▸ **DATA SHOWN**:
theorem rotl32on64_rotl32on64 (x : Word) : rotl32on64 (rotl32on64 x) = x := by
  rw [rotl32on64_eq_append x, rotl32on64_append]
  exact BitVec.extractLsb'_append_extractLsb'

/-- Settles O50: a swap of the halves, done twice, is no change. -/
theorem rotatingByHalfSwapsTheHalves : Obligations.RotatingByHalfSwapsTheHalves :=
  ⟨rotl32on64_eq_append, rotl32on64_rotl32on64, by decide⟩

end Sys2Proof.Machine
end

section
/-! PROOFS. The seed initializer (spec/41_seed_init.md R100 to R102, R106): the product of the masked lanes, the
first step of every operation, and the seed's one way into a digest. -/

namespace Sys2Proof.Machine

/-! ### The product of the masked lanes -/

theorem init64_eq_widenMul (L : Nat) (seed : Word) :
    init64 L seed =
      widenMul (C2 ^^^ BitVec.ofNat 64 L ^^^ (seed &&& Val10)) (C1 ^^^ BitVec.ofNat 64 L ^^^ (seed &&& Val01)) :=
  rfl

theorem seed1_init32 (L : Nat) (seed : Half) :
    (init32 L seed).seed1 =
      (widenMul (C2_32 ^^^ BitVec.ofNat 32 L ^^^ (seed &&& Val10_32))
        (C1_32 ^^^ BitVec.ofNat 32 L ^^^ (seed &&& Val01_32))).1 :=
  rfl

theorem seed2_init32 (L : Nat) (seed : Half) :
    (init32 L seed).seed2 =
      (widenMul (C2_32 ^^^ BitVec.ofNat 32 L ^^^ (seed &&& Val10_32))
        (C1_32 ^^^ BitVec.ofNat 32 L ^^^ (seed &&& Val01_32))).2 :=
  rfl

theorem init64_toNat (L : Nat) (seed : Word) :
    (init64 L seed).1.toNat + 2 ^ 64 * (init64 L seed).2.toNat =
      (C2 ^^^ BitVec.ofNat 64 L ^^^ (seed &&& Val10)).toNat *
      (C1 ^^^ BitVec.ofNat 64 L ^^^ (seed &&& Val01)).toNat := by
  rw [init64_eq_widenMul, widenMul_toNat]

theorem init32_toNat (L : Nat) (seed : Half) :
    (init32 L seed).seed1.toNat + 2 ^ 32 * (init32 L seed).seed2.toNat =
      (C2_32 ^^^ BitVec.ofNat 32 L ^^^ (seed &&& Val10_32)).toNat *
      (C1_32 ^^^ BitVec.ofNat 32 L ^^^ (seed &&& Val01_32)).toNat := by
  rw [seed1_init32, seed2_init32, widenMul_toNat]

/-- The length enters truncated to the lane width (R12). -/
theorem init64_add_two_pow (L : Nat) (seed : Word) : init64 (L + 2 ^ 64) seed = init64 L seed := by
  have hlen : BitVec.ofNat 64 (L + 2 ^ 64) = BitVec.ofNat 64 L :=
    BitVec.eq_of_toNat_eq (by rw [BitVec.toNat_ofNat, BitVec.toNat_ofNat, Nat.add_mod_right])
  rw [init64_eq_widenMul, init64_eq_widenMul, hlen]

/-- With seed 0 both masked terms vanish (R104: the shortcut for zero seeds has no effect). -/
theorem init64_zero_seed (L : Nat) :
    init64 L 0 = umul128 (C2 ^^^ BitVec.ofNat 64 L) (C1 ^^^ BitVec.ofNat 64 L) := by
  rw [init64_eq_widenMul, umul128_eq_widenMul, BitVec.ofNat_eq_ofNat, BitVec.zero_and, BitVec.zero_and,
    BitVec.xor_zero, BitVec.xor_zero]

/-! ### The first step of an operation -/

theorem stage_advance_of_init {j : Job} {d : Datapath} (h : d.stage = .init) :
    (j.advance d).stage = .dispatch := by
  cases hx : j.mixer <;> simp only [Job.advance, hx, step32, step64, step128, h]

/-- After the seed init the registers hold what the rules give, whatever they held before. -/
theorem tracks_advance_of_init {j : Job} {d : Datapath} (h : d.stage = .init) : Tracks j (j.advance d) := by
  have hnotFinal : d.stage ≠ .final := by rw [h]; decide
  have hplaced : Placed j d := by simp only [Placed, h]
  exact tracks_advance hnotFinal hplaced (tracks_of_init h)

theorem init64_of_advance {j : Job} {d : Datapath} (hx : j.mixer = .m64) (h : d.stage = .init) :
    ((j.advance d).wide.seed1, (j.advance d).wide.seed2) = init64 j.nbytes j.seed ∧
    (j.advance d).wide.val01 = Val01 ∧ (j.advance d).wide.val10 = Val10 := by
  simpa only [Tracks, hx, Tracks64, stage_advance_of_init h] using tracks_advance_of_init (j := j) h

theorem init32_of_advance {j : Job} {d : Datapath} (hx : j.mixer = .m32) (h : d.stage = .init) :
    (j.advance d).lane0.seeds = init32 j.nbytes (seed32Of j.seed) ∧
    (j.advance d).lane0.val01 = Val01_32 ∧ (j.advance d).lane0.val10 = Val10_32 := by
  simpa only [Tracks, hx, TracksLane, stage_advance_of_init h] using tracks_advance_of_init (j := j) h

theorem init128_of_advance {j : Job} {d : Datapath} (hx : j.mixer = .m128) (h : d.stage = .init) :
    (j.advance d).wide.seeds = init128 j.nbytes j.seed ∧
    (j.advance d).wide.val01 = Val01 ∧ (j.advance d).wide.val10 = Val10 := by
  simpa only [Tracks, hx, Tracks128, stage_advance_of_init h] using tracks_advance_of_init (j := j) h

/-- Settles O51: the product of the masked lanes, and the step that computes it. -/
theorem theSeedInitializerMultipliesTheMaskedLanes : Obligations.TheSeedInitializerMultipliesTheMaskedLanes :=
  ⟨init64_toNat, init64_add_two_pow, fun _ _ => init64_of_advance, init64_zero_seed, by decide⟩

/-- Settles O52: the lanes seed3 and seed4 are the constants by definition, seed1 and seed2 a product. -/
theorem theOtherInitializersAddConstantLanes : Obligations.TheOtherInitializersAddConstantLanes :=
  ⟨fun L seed => ⟨init32_toNat L seed, rfl, rfl⟩, fun _ _ => ⟨rfl, rfl, rfl, rfl⟩,
    fun _ _ => init32_of_advance, fun _ _ => init128_of_advance, by decide⟩

/-! ### The seed in a digest -/

theorem hash64_of_init64_eq {m : Input} {L : Nat} {x y : Word} (h : init64 L x = init64 L y) :
    Sys2Proof.Machine.hash64 m L x = Sys2Proof.Machine.hash64 m L y := by
  simp only [Sys2Proof.Machine.hash64, h]

theorem hash32_of_init32_eq {m : Input} {L : Nat} {x y : Half} (h : init32 L x = init32 L y) :
    hash32 m L x = hash32 m L y := by
  simp only [hash32, h]

theorem hash128Ref_of_init128_eq {m : Input} {L : Nat} {x y : Word} (h : init128 L x = init128 L y) :
    hash128Ref m L x = hash128Ref m L y := by
  simp only [hash128Ref, h]

/-- Settles O53: in each mixer the seed stands in the initializer and nowhere else. -/
theorem theSeedActsThroughTheInitializerOnly : Obligations.TheSeedActsThroughTheInitializerOnly :=
  ⟨fun _ _ _ _ => hash64_of_init64_eq, fun _ _ _ _ => hash32_of_init32_eq, fun _ _ _ _ => hash128Ref_of_init128_eq⟩

end Sys2Proof.Machine
end

section
/-! PROOFS. The mixers (spec/42_hash64.md, spec/43_hash32.md, spec/44_hash128.md): the bytes a digest depends on
(R118, R138, R159), and the traces of the long path over 17 bytes (R119, R139). -/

▸ **ABOUT THIS TASK**:
Output exactly the lines of the material above from the one containing "held before. -/" up to and including the one containing "simpa only [Tracks, hx, Tracks128, stage_advance_of_init".

▸ **SOLUTION FOR THIS EXERCISE**:
/-- After the seed init the registers hold what the rules give, whatever they held before. -/
theorem tracks_advance_of_init {j : Job} {d : Datapath} (h : d.stage = .init) : Tracks j (j.advance d) := by
  have hnotFinal : d.stage ≠ .final := by rw [h]; decide
  have hplaced : Placed j d := by simp only [Placed, h]
  exact tracks_advance hnotFinal hplaced (tracks_of_init h)

theorem init64_of_advance {j : Job} {d : Datapath} (hx : j.mixer = .m64) (h : d.stage = .init) :
    ((j.advance d).wide.seed1, (j.advance d).wide.seed2) = init64 j.nbytes j.seed ∧
    (j.advance d).wide.val01 = Val01 ∧ (j.advance d).wide.val10 = Val10 := by
  simpa only [Tracks, hx, Tracks64, stage_advance_of_init h] using tracks_advance_of_init (j := j) h

theorem init32_of_advance {j : Job} {d : Datapath} (hx : j.mixer = .m32) (h : d.stage = .init) :
    (j.advance d).lane0.seeds = init32 j.nbytes (seed32Of j.seed) ∧
    (j.advance d).lane0.val01 = Val01_32 ∧ (j.advance d).lane0.val10 = Val10_32 := by
  simpa only [Tracks, hx, TracksLane, stage_advance_of_init h] using tracks_advance_of_init (j := j) h

theorem init128_of_advance {j : Job} {d : Datapath} (hx : j.mixer = .m128) (h : d.stage = .init) :
    (j.advance d).wide.seeds = init128 j.nbytes j.seed ∧
    (j.advance d).wide.val01 = Val01 ∧ (j.advance d).wide.val10 = Val10 := by
  simpa only [Tracks, hx, Tracks128, stage_advance_of_init h] using tracks_advance_of_init (j := j) h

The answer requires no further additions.